Acórdão nº 169/07.3TBRSD.P2 de Court of Appeal of Porto (Portugal), 08 de Maio de 2014

Magistrado ResponsávelJOSÉ MANUEL DE ARAÚJO BARROS
Data da Resolução08 de Maio de 2014
EmissorCourt of Appeal of Porto (Portugal)
  1. SECÇÃO – Processo nº 169/07.3TBRSD.P2 Tribunal Judicial de Resende SUMÁRIO (artigo 663º, nº 7, do Código de Processo Civil) I - A apriorística prevalência em abstracto dos direitos de personalidade sobre outros direitos deve ser relativizada, na ponderação casuística da situação de conflito que entre eles se tenha gerado, de molde a que todos produzam, na medida do possível, igualmente os seus efeitos II - Este princípio de concordância prática, no sentido do melhor equilíbrio possível entre os direitos em colisão, deverá concretizar-se por apelo a critérios atinentes não só à natureza dos direitos colidentes como também à forma e à intensidade com que o exercício de cada um deles afecta o gozo dos outros III - Peticionando os autores, com fundamento em factos que consubstanciam violação do seu direito ao sossego e ao repouso, o fecho de determinado estabelecimento, onde são produzidos ruídos que afectam relevantemente aquele seu direito, recai sobre os réus o ónus de alegar e de provar a sua disponibilidade para (e possibilidade de) procederem a obras eficazes de isolamento acústico, facto impeditivo do efeito jurídico por aqueles formulado, desse modo se dando aos autores a oportunidade de contraditar tal matéria IV - É de evitar, por força do princípio da determinabilidade do conteúdo das decisões judiciais, uma condenação em que o reconhecimento do direito fica dependente da hipotética verificação de um facto futuro e incerto, exigindo ulterior verificação Acordam em conferência no Tribunal da Relação do Porto I RELATÓRIOB… e mulher, C…, intentaram a presente acção contra D…, LdA, E… e mulher, F…, G… e mulher, H…, e I…, pedindo: a) - A condenação dos 2º, 3º e 4º réus a encerrarem o estabelecimento comercial de talho e a não mais instalarem na fracção K qualquer ramo de negócio incompatível com a cláusula restritiva constante da escritura de constituição de propriedade horizontal, onde apenas se prevê a sua afectação a comércio, serviços e pequenas indústrias não poluentes nem nocivas e compatíveis com a função residencial; b) - A 1ª ré a pagar aos autores uma indemnização por danos morais e materiais sofridos, no valor global de 15,000,00 €, acrescidos de juros vencidos a partir da citação.

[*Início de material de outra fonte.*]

-- ==== Sys2Proof/Machine/Special.lean ====
section
/-! DEFINITION. The special functions of R213, correctly rounded (R36): an interval around the exact value is narrowed
until both ends round to one code. -/

set_option Elab.async false

namespace Sys2Proof.Machine

/-- The integer square root, by its bits from `2^n` down. -/
def isqrtBits (x : Nat) : Nat → Nat → Nat
  | 0, r => r
  | n + 1, r =>
    let t := r + 2 ^ n
    isqrtBits x n (if t * t ≤ x then t else r)

/-- The largest r with r² ≤ x. -/
def isqrt (x : Nat) : Nat := isqrtBits x (bitLen x / 2 + 1) 0

/-- Σ over k of one / ((2k + 1) d^(2k + 1)) from the term `pow` on, alternating in sign when `alt`, truncated. -/
def atanSum (alt neg : Bool) (d2 k pow : Nat) : Nat → Int
  | 0 => 0
  | n + 1 =>
    let t : Int := (pow / (2 * k + 1) : Nat)
    (if alt && neg then -t else t) + atanSum alt (!neg) d2 (k + 1) (pow / d2) n

/-- atanh(1/d) or atan(1/d) × 2^p, each term truncated. -/
def atanInv (alt : Bool) (d p : Nat) : Int := atanSum alt false (d * d) 0 (2 ^ p / d) (p + 2)

/-- ln 2 × 2^p, below the exact value by less than p + 4 units. -/
def ln2At (p : Nat) : Nat := (2 * atanInv false 3 (p + 16)).toNat / 2 ^ 16

/-- π × 2^p, within one unit. -/
def piAt (p : Nat) : Nat := (16 * atanInv true 5 (p + 16) - 4 * atanInv true 239 (p + 16)).toNat / 2 ^ 16

/-- Σ y^n / n! from the term `t` on, with y = Y / 2^p, truncated: exp's series. -/
def expSum (p y n t : Nat) : Nat → Nat
  | 0 => 0
  | k + 1 => t + expSum p y (n + 1) (t * y / 2 ^ p / n) k

/-- e^(Y / 2^p) × 2^p for Y below 2^p, within 4 × p units. -/
def expAt (p y : Nat) : Nat := expSum p y 1 (2 ^ p) p

/-- Σ (−1)^k θ^(2k) / (2k + 1)! × 2^p from the term `t` on, with θ² = q / 2^p. -/
def sincSum (p q k t : Nat) : Nat → Int
  | 0 => 0
  | n + 1 => (if k % 2 = 0 then (t : Int) else -(t : Int)) + sincSum p q (k + 1) (t * q / 2 ^ p / ((2 * k + 2) * (2 * k + 3))) n

/-- An open interval (lo, hi) × 2^e that contains the magnitude of the exact result. -/
abbrev Encl := Nat × Nat × Int

/-- Rounds a magnitude known to lie in the interval, narrowing it with more precision until both ends agree. -/
def roundEncl (f : Fmt) (rm : Rm) (ftz neg : Bool) (enc : Nat → Encl) : List Nat → Nat × Flags
  | [] => (f.withSign neg 0, Flags.nx)
  | p :: rest =>
    let (lo, hi, e) := enc p
    let a := f.round rm ftz neg (2 * lo + 1) (e - 1)
    if a = f.round rm ftz neg (2 * hi - 1) (e - 1) then a
    else if rest.isEmpty then a
    else roundEncl f rm ftz neg enc rest

/-- The precisions tried, in bits. -/
def precisions : List Nat := [96, 192, 384, 768]

/-- A positive dyadic m × 2^e as a fixed-point number with p fraction bits, truncated. -/
def fixAt (m : Nat) (e : Int) (p : Nat) : Nat :=
  let k := e + p
  if 0 ≤ k then m * 2 ^ k.toNat else m / 2 ^ (-k).toNat

/-- 2^i × 2^(F / 2^p): the interval of 2^x for x = i + F / 2^p, F known to one unit. -/
def exp2Encl (i : Int) (fr p : Nat) : Encl :=
  let y := fr * ln2At p / 2 ^ p
  let v := expAt p y
  let err := 8 * p + 64
  (v - err, v + err, i - p)

/-- ln(m) × 2^p for m = a / b in (2/3, 4/3), from 2 atanh(z), z = (a − b) / (a + b): a signed value within 4p units. -/
def atanhSum (z2 p k pow : Nat) : Nat → Nat
  | 0 => 0
  | n + 1 => pow / (2 * k + 1) + atanhSum z2 p (k + 1) (pow * z2 / 2 ^ p) n

/-- 2^x (R213). -/
def fexp2 (f : Fmt) (md : FpMode) (neg : Bool) (m : Nat) (e : Int) : Nat × Flags :=
  let v : Int := if 0 ≤ e then signed neg (m * 2 ^ e.toNat) else 0
  let den := (-e).toNat
  let i : Int := if 0 ≤ e then v else (signed neg m).fdiv ((2 ^ den : Nat) : Int)
  let whole := decide (0 ≤ e) || decide (m % 2 ^ den = 0)
  let big : Int := 2 * f.bias + 2 * f.mbits + 64
  if i > big then f.round md.rm md.ftz false 1 big
  else if i < -big then f.round md.rm md.ftz false 1 (-big)
  else if whole then
    let (c, fl) := f.round md.rm md.ftz false 1 i
    (c, if i < 1 - (f.bias : Int) then fl ||| Flags.nx else fl)
  else
    roundEncl f md.rm md.ftz false (fun p =>
      let fr : Int := signed neg m - i * ((2 ^ den : Nat) : Int)
      exp2Encl i (fixAt fr.toNat e p) p) precisions

/-- log₂ x for x positive and no power of two (R213). -/
def flog2 (f : Fmt) (md : FpMode) (m : Nat) (e : Int) : Nat × Flags :=
  let l := bitLen m
  -- x = 2^k × m / 2^(l − 1), the quotient in [1, 2); above 4/3 it is halved
  let up := decide (4 * 2 ^ (l - 1) < 3 * m)
  let k : Int := e + l - 1 + (if up then 1 else 0)
  let b := if up then 2 ^ l else 2 ^ (l - 1)
  if m = 2 ^ (l - 1) then
    f.round md.rm md.ftz (decide (e + l - 1 < 0)) (e + l - 1).natAbs 0
  else
    let zneg := decide (m < b)
    let enc (p : Nat) : Int × Int :=
      let z := (if zneg then b - m else m - b) * 2 ^ p / (m + b)
      let s := 2 * atanhSum (z * z / 2 ^ p) p 0 z p
      let q : Int := ((s * 2 ^ p / ln2At p : Nat) : Int)
      let v : Int := k * ((2 ^ p : Nat) : Int) + (if zneg then -q else q)
      (v - (16 * p + 64), v + (16 * p + 64))
    let neg := decide ((enc 96).1 + (enc 96).2 < 0)
    roundEncl f md.rm md.ftz neg (fun p =>
      let (lo, hi) := enc p
      if neg then ((-hi).toNat, (-lo).toNat, -(p : Int)) else (lo.toNat, hi.toNat, -(p : Int))) precisions

/-- 1 / x for x nonzero (R213). -/
def frcp (f : Fmt) (md : FpMode) (neg : Bool) (m : Nat) (e : Int) : Nat × Flags :=
  let l := bitLen m
  if m = 2 ^ (l - 1) then
    let x : Int := -(e + l - 1)
    let (c, fl) := f.round md.rm md.ftz neg 1 x
    (c, if x < 1 - (f.bias : Int) then fl ||| Flags.nx else fl)
  else f.round md.rm md.ftz neg (2 * (2 ^ (l + 96) / m) + 1) (-e - (l + 96 : Nat) - 1)

/-- 1 / √x for x positive (R213). -/
def frsq (f : Fmt) (md : FpMode) (m : Nat) (e : Int) : Nat × Flags :=
  let (m, e) := if e % 2 = 0 then (m, e) else (2 * m, e - 1)
  let l := bitLen m
  if m = 2 ^ (l - 1) ∧ (l - 1) % 2 = 0 then f.round md.rm md.ftz false 1 (-(e / 2) - ((l - 1) / 2 : Nat))
  else
    let r := isqrt (2 ^ (2 * (l + 96)) / m)
    f.round md.rm md.ftz false (2 * r + 1) (-(e / 2) - (l + 96 : Nat) - 1)

/-- tanh |x| for x nonzero, with the sign of x (R213). -/
def ftanh (f : Fmt) (md : FpMode) (neg : Bool) (m : Nat) (e : Int) : Nat × Flags :=
  let top := e + bitLen m
  if top < -40 then f.round md.rm md.ftz neg (m * 2 ^ 64 - 1) (e - 64)
  else if 6 < top then f.round md.rm md.ftz neg (2 ^ 64 - 1) (-64)
  else
    roundEncl f md.rm md.ftz neg (fun p =>
      let x2 := 2 * fixAt m e (2 * p)
      let l2 := ln2At (2 * p)
      let n := x2 / l2
      let y := (x2 % l2) / 2 ^ p
      let w := expAt p y * 2 ^ n
      let err := (32 * p + 256) * 2 ^ n
      -- 1 − 2 / (w + 1)
      let one := 2 ^ p
      let lo := one - 2 * one * one / (w - err + one) - 1
      let hi := one - 2 * one * one / (w + err + one) + 1
      (lo, hi, -(p : Int))) precisions

/-- sin(π y) for y = m × 2^e in (0, 1/2): a magnitude. -/
def sinpEncl (m : Nat) (e : Int) (p : Nat) : Encl :=
  let pi := piAt p
  let y := fixAt m e p
  let th := y * pi / 2 ^ p
  let q := th * th / 2 ^ p
  let sc := (sincSum p q 0 (2 ^ p) p).toNat
  let v := sc * pi / 2 ^ p
  let err := 16 * p + 64
  (m * (v - err), m * (v + err), e - p)

/-- sin(π x) for |x| = m × 2^e nonzero, `neg` its sign; integral and half-integral x are exact (R213). -/
def fsinp (f : Fmt) (md : FpMode) (neg : Bool) (m : Nat) (e : Int) : Nat × Flags :=
  if 0 ≤ e then (f.withSign neg 0, 0)
  else
    let d := (-e).toNat
    let one := 2 ^ d
    let r := m % (2 * one)
    let flip := decide (one ≤ r)
    let r := r % one
    let n := neg != flip
    if r = 0 then (f.withSign neg 0, 0)
    else if 2 * r = one then f.round md.rm md.ftz n 1 0
    else
      let y := if one < 2 * r then one - r else r
      roundEncl f md.rm md.ftz n (sinpEncl y e) precisions

/-- cos(π x) for |x| = m × 2^e (R213). -/
def fcosp (f : Fmt) (md : FpMode) (m : Nat) (e : Int) : Nat × Flags :=
  if m = 0 then f.round md.rm md.ftz false 1 0
  else if 0 ≤ e then f.round md.rm md.ftz (decide (e = 0) && m % 2 == 1) 1 0
  else if e + bitLen m < -40 then f.round md.rm md.ftz false (2 ^ 100 - 1) (-100)
  else
    let d := (-e).toNat
    let one := 2 ^ d
    -- cos(π x) = sin(π (x + 1/2)), on the doubled grid
    let r := (2 * m + one) % (4 * one)
    let n := decide (2 * one ≤ r)
    let r := r % (2 * one)
    if r = 0 then (f.withSign false 0, 0)
    else if r = one then f.round md.rm md.ftz n 1 0
    else
      let y := if one < r then 2 * one - r else r
      roundEncl f md.rm md.ftz n (sinpEncl y (e - 1)) precisions

/-- The special functions. -/
inductive SpecialFn | exp2 | log2 | rcp | rsq | tanh | sinp | cosp
  deriving DecidableEq, Repr

/-- A special function of a lane code (R213), with its special inputs. -/
def special (fn : SpecialFn) (f : Fmt) (md : FpMode) (code : Nat) : Nat × Flags :=
  match f.decodeDaz md.daz code with
  | .nan _ g => f.nanOut g
  | .inf n =>
    match fn with
    | .exp2 => if n then (0, 0) else (f.infinity false, 0)
    | .log2 => if n then f.nanOut true else (f.infinity false, 0)
    | .rcp => (f.withSign n 0, 0)
    | .rsq => if n then f.nanOut true else (0, 0)
    | .tanh => f.round md.rm md.ftz n 1 0
    | .sinp => f.nanOut true
    | .cosp => f.nanOut true
  | .fin n 0 _ =>
    match fn with
    | .exp2 => f.round md.rm md.ftz false 1 0
    | .log2 => (f.infinity true, 0)
    | .rcp => (f.infinity n, 0)
    | .rsq => (f.infinity n, 0)
    | .tanh => (f.withSign n 0, 0)
    | .sinp => (f.withSign n 0, 0)
    | .cosp => f.round md.rm md.ftz false 1 0
  | .fin n m e =>
    match fn with
    | .exp2 => fexp2 f md n m e
    | .log2 => if n then f.nanOut true else flog2 f md m e
    | .rcp => frcp f md n m e
    | .rsq => if n then f.nanOut true else frsq f md m e
    | .tanh => ftanh f md n m e
    | .sinp => fsinp f md n m e
    | .cosp => fcosp f md m e

end Sys2Proof.Machine
end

Fundamentaram o seu pedido, em súmula, em ofensa ao seu direito de propriedade, bem como ao direito geral de personalidade e ao seu direito ao ambiente, decorrente de ruídos conexos com o funcionamento no prédio em que residem, que compraram à 1ª ré, de um estabelecimento comercial de talho, não autorizado nos termos da escritura de propriedade horizontal, explorado pelos 2ºs réus e a funcionar em fracção propriedade dos 3ºs e 4º réus.

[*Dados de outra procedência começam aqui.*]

/-- New flits can leave on a channel as far as slots go; link control and replays can (R377). -/
def State.chanOpen (s : State) (r : RegionId) (c : Chan) : Bool :=
  !(s.chan r c).rot || ((s.region r.toNat).faces c && (s.region r.toNat).sendsNow s.ftime.toNat)
def State.ctrlOpen (s : State) (r : RegionId) (c : Chan) : Bool :=
  !(s.chan r c).rot || ((s.region r.toNat).faces c && (s.region r.toNat).facing s.ftime.toNat)

def State.queueFlit (s : State) (r : RegionId) (c : Chan) (f : Flit) : State :=
  (s.onChan r c (fun x => x.queue (s.chanOpen r c) f)).trace r.toNat (.flit s.ftime c true)

/-- What waits on a channel is sent as far as it can be. -/
def State.pumpChan (s : State) (r : RegionId) (c : Chan) : State :=
  s.onChan r c (fun x => if x.up then x.pump (s.chanOpen r c) else x)

/-- The channel is excluded from rotation (R377, R379): every channel is while nothing rotates. -/
def Region.isStatic (g : Region) (c : Chan) : Bool := !g.slotctl.getLsbD 0 || g.slotctl.getLsbD (8 + c.toNat)

/-! ## Routes (R369, R375, R387) -/

/-- The routing entry of region `r` for a destination, from the active bank. -/
def State.route (s : State) (r : RegionId) (e : Endpoint) : Word :=
  let g := s.region r.toNat
  SMap.get 0 (if g.bank then g.routes1 else g.routes0) e.toNat

def routeReach (w : Word) : Bool := w.getLsbD 48
def routeVia (w : Word) : Endpoint := (w >>> 40).setWidth 8
def routeOch (w : Word) : Chan := (w >>> 32).setWidth 5
def routeAmask (w : Word) : BitVec 32 := w.setWidth 32

/-- The payload bytes that slot `n` allows toward `e`; none when no enabled entry names it. -/
def Region.quota (g : Region) (n : Nat) (e : Endpoint) : Option Nat :=
  ((g.slotEntry n).quotas.find? (fun p => p.2.1 == e && p.2.2.1)).map (fun p => p.2.2.2 * 32)

/-- `e` is a scheduled destination of the region (R387). -/
def Region.scheduled (g : Region) (e : Endpoint) : Bool :=
  g.slotctl.getLsbD 0 && (List.range g.nslot).any (fun n => (g.quota n e).isSome)

/-- The members of the current circuit group: the endpoints that the entries reach, and this endpoint, ascending. -/
def State.group (s : State) (r : RegionId) : List Endpoint :=
  ((List.range 256).map (fun n => BitVec.ofNat 8 n)).filter (fun e => e == s.ep || routeReach (s.route r e))

/-- The first hop of a class V item (R369). -/
def State.hop (s : State) (r : RegionId) (d : DescArgs) (dest : Endpoint) : Endpoint :=
  let g := s.group r
  let k := (genG (s.ep.setWidth 64) (dest.setWidth 64) (d.addr >>> 14) 0).toNat % g.length
  let m := g.getD k dest
  if m = s.ep then dest else m

/-- The endpoint whose send queue an item stands in: its first hop for class V, otherwise its destination (R369, R387). -/
def State.queueOf (s : State) (r : RegionId) (d : DescArgs) (dest : Endpoint) : Endpoint :=
  if d.cls = .v then s.hop r d dest else dest

/-- The adaptive channel with the fewest flits waiting, the lowest on a tie (R369). -/
def State.adaptive (s : State) (r : RegionId) (mask : BitVec 32) : Option Chan :=
  let cs := ((List.range 32).filter (fun n => mask.getLsbD n)).map (fun n => (BitVec.ofNat 5 n : Chan))
  let live := cs.filter (fun c => (s.chan r c).up)
  (if live.isEmpty then cs else live).foldl (fun best c =>
    match best with
    | none => some c
    | some b => if (s.chan r c).waiting.length < (s.chan r b).waiting.length then some c else some b) none

/-- The channel that a flit of an item takes; none when the route names none. -/
def State.pickChan (s : State) (r : RegionId) (d : DescArgs) (dest : Endpoint) : Option Chan :=
  match d.cls with
  | .o => some (routeOch (s.route r dest))
  | .a => s.adaptive r (routeAmask (s.route r dest))
  | .v => s.adaptive r (routeAmask (s.route r (s.hop r d dest)))

/-! ## Items (R365, R367, R368, R376) -/

def OutItem.bytes (o : OutItem) : Nat := o.desc.lenM1.toNat + 1

/-- Number of DATA flits of an item. -/
def OutItem.flits (o : OutItem) : Nat := (o.bytes + 31) / 32

/-- The flits of an item from FIDX `n` on, its DESC first when nothing has been sent. -/
def OutItem.flitsFrom (o : OutItem) (ep : Endpoint) (n count : Nat) : List Flit :=
  (if n = 0 then [Flit.desc o.desc o.dest false] else []) ++
    (((List.range count).map (n + ·)).filter (fun k => !o.holes.contains k)).map (fun k =>
      Flit.data ep o.dest o.itag o.desc.cls (BitVec.ofNat 9 k) (if k + 1 = o.flits then o.lastLen else 31) (o.data.getD k 0) false)

/-- Gives up to `count` payload flits of an item to the channels that `pick` names. -/
def State.giveWith (s : State) (o : OutItem) (count : Nat) (pick : State → Option Chan) : State × OutItem :=
  let n := o.sent / 32
  let m := Nat.min count (o.flits - n)
  let out := (o.flitsFrom s.ep n m).foldl (fun (acc : State × BitVec 32 × Bool) f =>
    match pick acc.1 with
    | some c => (acc.1.queueFlit o.region c f, acc.2.1 ||| ((1 : BitVec 32) <<< c.toNat), acc.2.2)
    | none => (acc.1, acc.2.1, false)) (s, o.chans, true)
  if out.2.2 then
    (out.1, { o with chans := out.2.1, sent := Nat.min o.bytes ((n + m) * 32), passed := decide (n + m = o.flits) })
  else (s, o)

/-- The index of the first item in flight with this destination and tag. -/
def State.outItem? (s : State) (dest : Endpoint) (itag : BitVec 10) : Option OutItem :=
  s.outItems.find? (fun o => o.dest == dest && o.itag == itag)

def State.setOutItem (s : State) (o : OutItem) : State :=
  { s with outItems := s.outItems.map (fun x => if x.dest == o.dest && x.itag == o.itag then o else x) }

/-- The gate of a region passes traffic. -/
def State.gateOpen (s : State) (r : RegionId) : Bool := (s.region r.toNat).gate == .isOpen

/-- Reports an item that a closing or closed gate failed (R353, R359): inside a step the owner's vote takes FAULT, and the host
hears of it. `id` is an item tag, or the address of the word of an engine operation or a core word. -/
def State.gateItem (s : State) (r : RegionId) (src : Endpoint) (slot : CtxId) (id : Word) (addr : Word) (outcome : Bool) : State :=
  let s := s.onRegion r.toNat (fun g => { g with failedItems := g.failedItems + 1 })
  let t := (s.region r.toNat).owner
  let s := if (s.tenant t).txn.isOpen then s.onTxn t (fun x => { x with flags := x.flags ||| flagFault }) else s
  s.emit none 0x31 [r.setWidth 64, src.setWidth 64, slot.setWidth 64, id, addr, if outcome then 1 else 0] t

/-- Region `r` reaches region `q`: they are the same, or the gates of both are open (R349). -/
def State.reaches (s : State) (r q : Nat) : Bool := q == r || (s.gateOpen (BitVec.ofNat 3 q) && s.gateOpen (BitVec.ofNat 3 r))

/-- A page among these that region `r` does not reach (R349, R353). -/
def State.cutPage (s : State) (r : Nat) (xs : List Xlat) : Option Xlat := xs.find? (fun x => !s.reaches r x.region)

def State.window (s : State) (n : BitVec 4) : Window := SMap.get Window.reset s.modl.windows n.toNat
def State.setWindow (s : State) (n : BitVec 4) (w : Window) : State :=
  s.onModl (fun m => { m with windows := SMap.put Window.reset m.windows n.toNat w })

Os réus, regularmente citados, apresentaram contestação, impugnando a generalidade dos factos em que os autores estribaram a sua pretensão. A 1ª ré excepcionou ainda o caso julgado e a prescrição. Os 2ºs réus chamaram à acção J… e outros, que foram admitidos a intervir como partes acessórias e que, como tal, se apresentaram a contestar.

Houve réplica.

Saneado o processo, com absolvição da instância da 1ª ré, após instrução, foi efectuado o julgamento, tendo sido proferida sentença, que julgou a acção parcialmente procedente: a) condenando o segundo réu E… a encerrar o estabelecimento comercial de talho a funcionar na fracção autónoma designada pela letra “K, correspondente ao rés-do-chão direito, do corpo segundo do edifício (corpo direito), destinada a comércio, serviços e pequenas indústrias não poluentes nem nocivas e compatíveis com função residencial, pertencente ao prédio urbano, afecto ao regime de propriedade horizontal pela inscrição F – dois, sito na …, também conhecido por …, freguesia e concelho de Resende, descrito na competente conservatória do Registo Predial sob o número mil quatrocentos e vinte e sete, daquela freguesia; condenando os 2ºs, 3ºs e 4ºs réus a absterem-se de instalarem na referida fracção qualquer actividade que não se enquadre em comércio, serviços e pequenas indústrias não poluentes nem nocivas e compatíveis com função residencial; c) absolvendo os 3ºs e 4ºs réus do demais pedido.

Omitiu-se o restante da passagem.